Face it, progressives. This is the absolute worst time in history to run out of other people's money to spend.
That's exactly what has happened in Chicago. And New York City is also facing fiscal Armageddon shortly after the almost-certain next mayor, Zohran Mamdani, has to propose his first budget.
There aren't enough "rich people" to "pay their fair share" or "greedy corporations " to "pony up" for the two cities to balance the books without huge tax increases. The budget shortfalls facing New York City, and especially Chicago, are historic and horrifying.
Chicago's budget deficit for FY 2025 is insurmountable, at $1.1 billion. Deficits for 2026 and 2027 are expected to be even larger.
Couple the city budget deficit with a Chicago Public Schools (CPS) deficit of $734 million for the coming school year, and you have a recipe for catastrophe.
Both the city budget and the CPS budget must, by law, be balanced. So must the New York City budget. Years of overspending, depending on Washington for pandemic dollars, and accounting tricks had led to the current crisis in both cities.
"Can progressives, no longer able to sidestep the stark budgetary realities that have been well understood now for months, make the tough decisions that those in the positions they hold are called upon to make when they seek these seats of responsibility?" asks the Chicago Tribune Editorial Board.
Budget-wise, New York City is in even worse shape. Mamdani will face a $6-8 billion deficit hole that must be plugged.
"The city has built up spending to an unsustainable level," says Ana Champeny, the vice president for research at the Citizens Budget Commission, an independent watchdog. "Even if the revenue estimates are too low and you take into account underspending, you're still facing a good $6 billion hole you need to fill before you think about anything new."
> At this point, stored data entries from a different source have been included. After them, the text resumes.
theorem ids_placeEntry (e : HoldEntry) (l : List HoldEntry) :
    (placeEntry e l).map HoldEntry.id = if e.id ∈ l.map HoldEntry.id then l.map HoldEntry.id
      else l.map HoldEntry.id ++ [e.id] := by
  induction l with
  | nil => simp [placeEntry]
  | cons a l ih =>
    simp only [placeEntry, List.map_cons, List.mem_cons]
    by_cases h : a.id = e.id
    · simp [h]
    · have h' : ¬ e.id = a.id := fun k => h k.symm
      simp only [h, if_false, h', false_or, List.map_cons, ih]
      split <;> simp

theorem filter_placeEntry_length (e : HoldEntry) (l : List HoldEntry) (f : HoldId → Bool) :
    ((placeEntry e l).filter fun x => f x.id).length =
      (l.filter fun x => f x.id).length + if f e.id ∧ e.id ∉ l.map HoldEntry.id then 1 else 0 := by
  have key (m : List HoldEntry) : (m.filter fun x => f x.id).length = ((m.map HoldEntry.id).filter f).length := by
    rw [List.filter_map, List.length_map]; rfl
  rw [key, key, ids_placeEntry]
  by_cases h : e.id ∈ l.map HoldEntry.id
  · rw [if_pos h, if_neg (fun k => k.2 h)]; rfl
  · rw [if_neg h, List.filter_append, List.length_append]
    cases hf : f e.id <;> simp [hf, h]

/-- The identity is in the set exactly when hold finds an entry. -/
theorem State.hold_isSome (s : State) (id : HoldId) : (s.hold id).isSome = decide (id ∈ s.hlu.entries.map HoldEntry.id) := by
  rw [Bool.eq_iff_iff, decide_eq_true_iff, State.hold, List.find?_isSome, List.mem_map]
  simp

/-! ### Forming the set -/

/-- What an insertion must not break: its identity is legal, its level restricts, and a station's fifth entry is no new
one. -/
structure Admits (id : HoldId) (level : Level) (s : State) : Prop where
  legal : id.legal
  restrictive : level ≠ .none
  station : ∀ p : Port, id.ofStation p = true → id ∉ s.hlu.entries.map HoldEntry.id → s.stationCount p < 4

/-- A hold set formed anew is sound when its entries are. -/
theorem formed_sound {l : List HoldEntry} (hl : ∀ e ∈ l, e.id.legal) (hd : (l.map HoldEntry.id).Nodup)
    (hr : ∀ e ∈ l, e.level ≠ .none) (hs : ∀ p : Port, (l.filter fun e => e.id.ofStation p).length ≤ 4) :
    HoldsSound
      { entries := l, effective := highestLevel l, other := highestLevel (l.filter fun e => e.id != .boarding) } := ⟨hl, hd, hr, hs, rfl, rfl⟩

/-- What forming the set does: the set as given, its levels formed, and at most one notice. -/
theorem holdForm_spec (id : HoldId) (c : HoldChange) (v : Option Level) (l : List HoldEntry) (s : State) :
    (holdForm id c v l s).hlu =
      { entries := l, effective := highestLevel l, other := highestLevel (l.filter fun e => e.id != .boarding) } := by
  unfold holdForm; dsimp only; split <;> rfl

/-- s and t differ in the hold set and by notices only, and the set stays sound. -/
structure Formed (s t : State) : Prop where
  rest : t = { s with hlu := t.hlu, lkp := t.lkp }
  ports : ∃ ns, t.lkp = s.lkp.noticed ns
  holds : HoldsSound s.hlu → HoldsSound t.hlu

theorem holdForm_formed {id : HoldId} {c : HoldChange} {v : Option Level} {l : List HoldEntry} {s : State}
    (h : HoldsSound s.hlu → HoldsSound (holdForm id c v l s).hlu) : Formed s (holdForm id c v l s) := by
  refine ⟨?_, ?_, h⟩
  · unfold holdForm; dsimp only; split <;> rfl
  · unfold holdForm; dsimp only; split
    · exact ⟨[], rfl⟩
    · exact ⟨[_], rfl⟩

theorem Formed.notify {s t : State} (h : Formed s t) (n : Notice) : Formed s (notify n t) := by
  refine ⟨?_, ?_, h.holds⟩
  · rw [h.rest]; rfl
  · obtain ⟨ns, hn⟩ := h.ports
    exact ⟨ns ++ [n], by rw [← Lkp.noticed_noticed, ← hn]; rfl⟩

theorem holdFormInsert_formed {id : HoldId} {v : Level} {s : State} (a : Admits id v s) : Formed s (holdFormInsert id v s) := by
  apply holdForm_formed
  intro h
  rw [holdForm_spec]
  apply formed_sound
  · intro e he
    rcases mem_placeEntry he with rfl | he
    · exact a.legal
    · exact h.legal e he
  · rw [ids_placeEntry]
    split
    · exact h.distinct
    · next hn => exact List.nodup_append.mpr ⟨h.distinct, by simp, by intro x hx y hy; simp at hy; subst hy; exact fun k => hn (k ▸ hx)⟩
  · intro e he
    rcases mem_placeEntry he with rfl | he
    · exact a.restrictive
    · exact h.restrictive e he
  · intro p
    rw [filter_placeEntry_length _ _ (fun i => i.ofStation p)]
    split
    · next hn => have := a.station p hn.1 hn.2; unfold State.stationCount at this; omega
    · exact h.stations p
Already, the city has a budget gap of about $3 billion, which it has been able to cover only by prepaying for city services with accumulated surplus tax revenue from the pandemic years, when outsized Wall Street profits filled city coffers.
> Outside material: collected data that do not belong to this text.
/-- The term of the hold level. -/
def State.levelTerm (s : State) : Nat × LimitingTerm := (s.cfs.speeds.levelCap s.hlu.effective, .level)

/-- The terms of the entries' curves. -/
def State.curveTerms (s : State) (v : Nat) : List (Nat × LimitingTerm) :=
  s.roc.limits.map fun e => (s.curveLimit v e, .curve e.origin)

/-- The term of the DOOR entries, and those of the curves. -/
def State.doorTerms (s : State) (v : Nat) : List (Nat × LimitingTerm) :=
  (if s.roc.limits.any LimitPoint.isDoor then [(s.cfs.speeds.board, .platform)] else []) ++ s.curveTerms v

/-- The terms after the first two. -/
def State.wheelTerms (s : State) (v : Nat) : List (Nat × LimitingTerm) :=
  (if s.ptr.referenced then [] else [(s.cfs.speeds.board, .unreferenced)]) ++ s.doorTerms v

theorem speedTarget_eq (s : State) (v : Nat) : s.speedTarget v = leastTerm (s.runTerm :: s.levelTerm :: s.wheelTerms v) := by
  simp only [State.speedTarget, State.targetTerms, State.runTerm, State.levelTerm, State.wheelTerms, State.doorTerms,
    State.curveTerms, List.append_assoc, List.cons_append, List.nil_append]

theorem mem_wheelTerms {x : Nat × LimitingTerm} : x ∈ s.wheelTerms v ↔
    s.ptr.referenced = false ∧ x = (s.cfs.speeds.board, .unreferenced) ∨
    (∃ e ∈ s.roc.limits, ∃ k, e.origin = .door k) ∧ x = (s.cfs.speeds.board, .platform) ∨
    ∃ e ∈ s.roc.limits, x = (s.curveLimit v e, .curve e.origin) := by
  rw [← any_isDoor_iff, State.wheelTerms, State.doorTerms, State.curveTerms, List.mem_append, List.mem_append, List.mem_map]
  refine or_congr ?_ (or_congr ?_ (exists_congr fun e => and_congr_right fun _ => eq_comm))
  · cases s.ptr.referenced <;> simp
  · cases s.roc.limits.any LimitPoint.isDoor <;> simp

/-- x is the term of the first entry whose curve has its value. -/
def State.firstCurve (s : State) (v : Nat) (x : Nat × LimitingTerm) : Prop :=
  ∃ before e after, s.roc.limits = before ++ e :: after ∧
    x.1 = s.curveLimit v e ∧ (∀ y ∈ before, s.curveLimit v y ≠ x.1) ∧ x.2 = .curve e.origin

theorem curveTerms_least (h : s.curveTerms v ≠ []) : s.firstCurve v (leastTerm (s.curveTerms v)) := by
  obtain ⟨before, e, after, hl, he, hbefore⟩ := leastTerm_map (fun e => (s.curveLimit v e, LimitingTerm.curve e.origin))
    (m := s.roc.limits) fun hl => h (by rw [State.curveTerms, hl, List.map_nil])
  refine ⟨before, e, after, hl, ?_⟩
  rw [State.curveTerms, he]
  exact ⟨rfl, hbefore, rfl⟩

theorem doorTerms_least {x : Nat × LimitingTerm} (hx : x = leastTerm (s.doorTerms v)) (h : s.doorTerms v ≠ []) :
    let out := ∃ e ∈ s.roc.limits, ∃ k, e.origin = .door k
    (out → x.1 = s.cfs.speeds.board → x.2 = .platform) ∧ (¬(out ∧ x.1 = s.cfs.speeds.board) → s.firstCurve v x) := by
  intro out
  by_cases ho : s.roc.limits.any LimitPoint.isDoor = true
  · have hlist : s.doorTerms v = (s.cfs.speeds.board, .platform) :: s.curveTerms v := by
      simp only [State.doorTerms, ho, ↓reduceIte, List.cons_append, List.nil_append]
    rw [hlist] at hx
    refine ⟨fun _ hb => by rw [hx, leastTerm_head (hx ▸ hb)], fun hn => ?_⟩
    have hne : x.1 ≠ s.cfs.speeds.board := fun hb => hn ⟨any_isDoor_iff.mp ho, hb⟩
    obtain ⟨hc, htail⟩ := leastTerm_tail (hx ▸ hne)
    rw [hx, htail]
    exact curveTerms_least hc
  · have hlist : s.doorTerms v = s.curveTerms v := by
      simp only [State.doorTerms, ho, Bool.false_eq_true, ↓reduceIte, List.nil_append]
    rw [hlist] at hx h
    rw [hx]
    exact ⟨fun hout => absurd (any_isDoor_iff.mpr hout) ho, fun _ => curveTerms_least h⟩

/-- The least of the terms after the first two. -/
theorem wheelTerms_least {x : Nat × LimitingTerm} (hx : x = leastTerm (s.wheelTerms v)) (h : s.wheelTerms v ≠ []) :
    let lost := s.ptr.referenced = false
    let out := ∃ e ∈ s.roc.limits, ∃ k, e.origin = .door k
    (lost → x.1 = s.cfs.speeds.board → x.2 = .unreferenced) ∧
    (¬lost → out → x.1 = s.cfs.speeds.board → x.2 = .platform) ∧
    (¬(lost ∧ x.1 = s.cfs.speeds.board) → ¬(out ∧ x.1 = s.cfs.speeds.board) → s.firstCurve v x) := by
  intro lost out
  cases href : s.ptr.referenced with
  | true =>
    have hlost : ¬lost := fun hl => Bool.noConfusion (href.symm.trans hl)
    have hlist : s.wheelTerms v = s.doorTerms v := by
      simp only [State.wheelTerms, href, ↓reduceIte, List.nil_append]
    rw [hlist] at hx h
    obtain ⟨hplatform, hcurve⟩ := doorTerms_least hx h
    exact ⟨fun hl => absurd hl hlost, fun _ => hplatform, fun _ => hcurve⟩
  | false =>
    have hlist : s.wheelTerms v = (s.cfs.speeds.board, .unreferenced) :: s.doorTerms v := by
      simp only [State.wheelTerms, href, Bool.false_eq_true, ↓reduceIte, List.cons_append, List.nil_append]
    rw [hlist] at hx
    refine ⟨fun _ hb => by rw [hx, leastTerm_head (hx ▸ hb)], fun hn => absurd href hn, fun hn => ?_⟩
    have hb : x.1 ≠ s.cfs.speeds.board := fun hb => hn ⟨href, hb⟩
    obtain ⟨hd, htail⟩ := leastTerm_tail (hx ▸ hb)
    exact (doorTerms_least (hx.trans htail) hd).2

/-- The speed target term by term (R28). -/
theorem speedTarget_least (s : State) (v : Nat) :
    let x := s.speedTarget v
    let board := s.cfs.speeds.board
    let lost := s.ptr.referenced = false
    let out := ∃ e ∈ s.roc.limits, ∃ k, e.origin = .door k
    x.1 ≤ s.runTerm.1 ∧ x.1 ≤ s.levelTerm.1 ∧ (lost → x.1 ≤ board) ∧ (out → x.1 ≤ board) ∧
    (∀ e ∈ s.roc.limits, x.1 ≤ s.curveLimit v e) ∧
    (x.1 = s.runTerm.1 ∨ x.1 = s.levelTerm.1 ∨ (lost ∧ x.1 = board) ∨ (out ∧ x.1 = board) ∨
      ∃ e ∈ s.roc.limits, x.1 = s.curveLimit v e) ∧
    (x.1 = s.runTerm.1 → x.2 = .runOff) ∧ (x.1 ≠ s.runTerm.1 → x.1 = s.levelTerm.1 → x.2 = .level) ∧
    (x.1 ≠ s.runTerm.1 → x.1 ≠ s.levelTerm.1 → (lost → x.1 = board → x.2 = .unreferenced) ∧
      (¬lost → out → x.1 = board → x.2 = .platform) ∧
      (¬(lost ∧ x.1 = board) → ¬(out ∧ x.1 = board) → s.firstCurve v x)) := by
  intro x board lost out
  have hx : x = leastTerm (s.runTerm :: s.levelTerm :: s.wheelTerms v) := speedTarget_eq s v
  have below {t : Nat × LimitingTerm} (ht : t ∈ s.runTerm :: s.levelTerm :: s.wheelTerms v) : x.1 ≤ t.1 := by
    rw [hx]
    exact leastTerm_le ht
  have late {t : Nat × LimitingTerm} (ht : t ∈ s.wheelTerms v) : x.1 ≤ t.1 :=
    below (List.mem_cons_of_mem _ (List.mem_cons_of_mem _ ht))
  have htail (hr : x.1 ≠ s.runTerm.1) : x = leastTerm (s.levelTerm :: s.wheelTerms v) :=
    hx.trans (leastTerm_tail (hx ▸ hr)).2
  refine ⟨below List.mem_cons_self, below (List.mem_cons_of_mem _ List.mem_cons_self),
    fun h => late (mem_wheelTerms.mpr (.inl ⟨h, rfl⟩)), fun h => late (mem_wheelTerms.mpr (.inr (.inl ⟨h, rfl⟩))),
    fun e he => late (mem_wheelTerms.mpr (.inr (.inr ⟨e, he, rfl⟩))), ?_, fun h => ?_, fun hr hl => ?_, fun hr hl => ?_⟩
  · have hmem := leastTerm_mem (l := s.runTerm :: s.levelTerm :: s.wheelTerms v) (List.cons_ne_nil _ _)
    rw [← hx] at hmem
    rcases List.mem_cons.mp hmem with h | hmem
    · exact .inl (congrArg Prod.fst h)
    · rcases List.mem_cons.mp hmem with h | hmem
      · exact .inr (.inl (congrArg Prod.fst h))
      · rcases mem_wheelTerms.mp hmem with ⟨hl, h⟩ | ⟨ho, h⟩ | ⟨e, he, h⟩
        · exact .inr (.inr (.inl ⟨hl, congrArg Prod.fst h⟩))
        · exact .inr (.inr (.inr (.inl ⟨ho, congrArg Prod.fst h⟩)))
        · exact .inr (.inr (.inr (.inr ⟨e, he, congrArg Prod.fst h⟩)))
  · rw [hx, leastTerm_head (hx ▸ h)]
    rfl
  · have ht := htail hr
    rw [ht, leastTerm_head (ht ▸ hl)]
    rfl
  · have ht := htail hr
    obtain ⟨hne, hw⟩ := leastTerm_tail (ht ▸ hl)
    exact wheelTerms_least (ht.trans hw) hne

/-- An entry's curve limit (R33). -/
theorem curveLimit_spec (s : State) (v : Nat) (e : LimitPoint) :
    let square := e.limitSpeed * e.limitSpeed + 2 * s.roc.aEff * s.usable v e
    (e.origin = .move → s.arrivedStop = true → s.curveLimit v e = e.limitSpeed) ∧
    (e.origin ≠ .move ∨ ¬s.arrivedStop = true → s.curveLimit v e * s.curveLimit v e ≤ square ∧
      square < (s.curveLimit v e + 1) * (s.curveLimit v e + 1)) := by
  refine ⟨fun hm ha => if_pos ⟨hm, ha⟩, fun h => ?_⟩
  have hroot : s.curveLimit v e = isqrt (e.limitSpeed * e.limitSpeed + 2 * s.roc.aEff * s.usable v e) :=
    if_neg fun ⟨hm, ha⟩ => h.elim (fun h => h hm) fun h => h ha
  rw [hroot]
  exact isqrt_spec _

end Target

/-! ### The overrun check (R37) -/

section Overrun

variable {s u : State} {k : Nat} {e x : LimitPoint}

/-- The check of a DOOR entry that has been passed by more than the allowance. -/
theorem overrunEntry_due (ho : e.origin = .door k) (hr : e.overrunReported = false) (hd : e.remaining < -(s.cfs.zones.o : Int)) :
    overrunEntry s e = report .stopOverrun (some k) (markOverrun (.door k) s) := by
  simp only [overrunEntry, ho, hr, hd, and_self, ↓reduceIte]

theorem overrunEntry_idle (h : ∀ k, e.origin = .door k → e.overrunReported = true ∨ -(s.cfs.zones.o : Int) ≤ e.remaining) :
    overrunEntry s e = s := by
  unfold overrunEntry
  split
  · next k hk =>
    refine if_neg fun ⟨hr, hd⟩ => ?_
    rcases h k hk with ht | hle
    · exact Bool.noConfusion (hr.symm.trans ht)
    · exact absurd hd (Int.not_lt.mpr hle)
  · rfl
  · rfl

/-- A report leaves every cabin's DOOR entry. -/
theorem report_limit (c : FaultCode) (j : Option Nat) (s : State) (k : Nat) :
    (report c j s).limit (.door k) = s.limit (.door k) := by
  obtain ⟨f, l, h, -⟩ := report_beside c j s
  exact h.limit k

theorem find_marked {o p : LimitOrigin} (l : List LimitPoint) :
    ((l.map fun e => if e.origin = o then { e with overrunReported := true } else e).find? fun e => e.origin == p) =
      (l.find? fun e => e.origin == p).map fun e => if e.origin = o then { e with overrunReported := true } else e := by
  rw [List.find?_map]
  congr 1
  refine find_of_agree fun e _ => ?_
  by_cases he : e.origin = o <;> simp [he]

theorem markOverrun_limit (o p : LimitOrigin) (s : State) : (markOverrun o s).limit p =
    (s.limit p).map fun e => if e.origin = o then { e with overrunReported := true } else e := find_marked s.roc.limits

theorem overrunEntry_limit_other (h : x.origin ≠ .door k) (s : State) : (overrunEntry s x).limit (.door k) = s.limit (.door k) := by
  unfold overrunEntry
  split
  · next j hj =>
    split
    · rw [report_limit, markOverrun_limit]
      cases hl : s.limit (.door k) with
      | none => rfl
      | some e =>
        have ho : e.origin = .door k := by simpa using List.find?_some hl
        rw [Option.map_some, if_neg (by rw [ho]; exact Ne.symm h)]
    · rfl
  · rfl
  · rfl

theorem overrun_limit_others {l : List LimitPoint} (h : ∀ x ∈ l, x.origin ≠ .door k) :
    ∀ s : State, (l.foldl overrunEntry s).limit (.door k) = s.limit (.door k) := by
  induction l with
  | nil => exact fun _ => rfl
  | cons x l ih =>
    exact fun s => (ih (fun y hy => h y (List.mem_cons_of_mem _ hy)) _).trans (overrunEntry_limit_other (h x List.mem_cons_self) s)

theorem overrun_event (l : List LimitPoint) (s : State) : Event s (l.foldl overrunEntry s) := .foldl _ overrunEntry_event l s

theorem overrun_mask (l : List LimitPoint) (s : State) (b : BankId) : ((l.foldl overrunEntry s).bank b).mask = (s.bank b).mask :=
  (Chain.foldl (C := fun _ => True) _ (fun s e => overrunEntry_chain trivial s e) l s).owned.masks b

/-- An unmasked STOP_OVERRUN leaves the ROTATION bank at PARK. -/
theorem stopOverrun_parks (j : Option Nat) (hm : (s.bank .rotation).mask.getLsbD 3 = false) :
    ((report .stopOverrun j s).bank .rotation).hold = some .park :=
  (report_bank_hold (c := .stopOverrun) j rfl hm).trans (ite_self _)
But those surplus funds are quickly being drawn down, even as tax revenues continue to grow. Meanwhile, lingering pandemic-era federal aid is also running out, and the Republican president and Congress are exceedingly unlikely to give the city more money anytime soon.
Under less optimistic scenarios, Champeny says New York's fiscal hole will be $8 billion in the coming fiscal year and close to $10 billion after that.
Both cities made monumental mistakes with the tens of billions in COVID-era aid that Congress gifted to them. Instead of fixing structural problems with their budgets, fully funding pensions, and husbanding resources for when the aid ran dry, the two cities hired lavishly, especially the CPS, which is now facing the loss of pandemic funding and a bloated bureaucracy they can't pay for.
Even if these radical leftist mayors can find the money to close their respective deficits, other massive problems are just over the horizon. Both cities have badly underfunded municipal pension systems and creaky mass transit. Both items are going to need huge infusions of cash to remain solvent.
What are both men going to do? Obviously, they are going to have to compromise on most of their key issues. But do either of them have the political courage to buck their radical supporters and do what's right for their cities?
Brandon Johnson has, so far, demonstrated no vision, no courage at all.
Within a few weeks, between the school board’s action and the recommendations of Johnson’s budget working group (as well as City Hall’s response to those suggestions), we should have a much better idea than we do now of whether pragmatism will hold sway in resolving Chicago’s budget crises. Will unionized city workers be asked to make sacrifices to help balance the budget or will Johnson and fellow progressives put most of the onus on taxpayers?
Johnson isn’t the only Chicago politician responsible for the city’s current sorry predicament. Since Rahm Emanuel left office after two terms as Chicago mayor, this city has grown the size of its government even as its leaders knew federal aid was transitory and the exorbitant bill to shore up Chicago’s underfunded pensions only would grow for the foreseeable future.
Both men will find a way to blame others for their failures. They will continue to insist that the money is out there and that we just have to keep digging in the s**t pile to find that unicorn.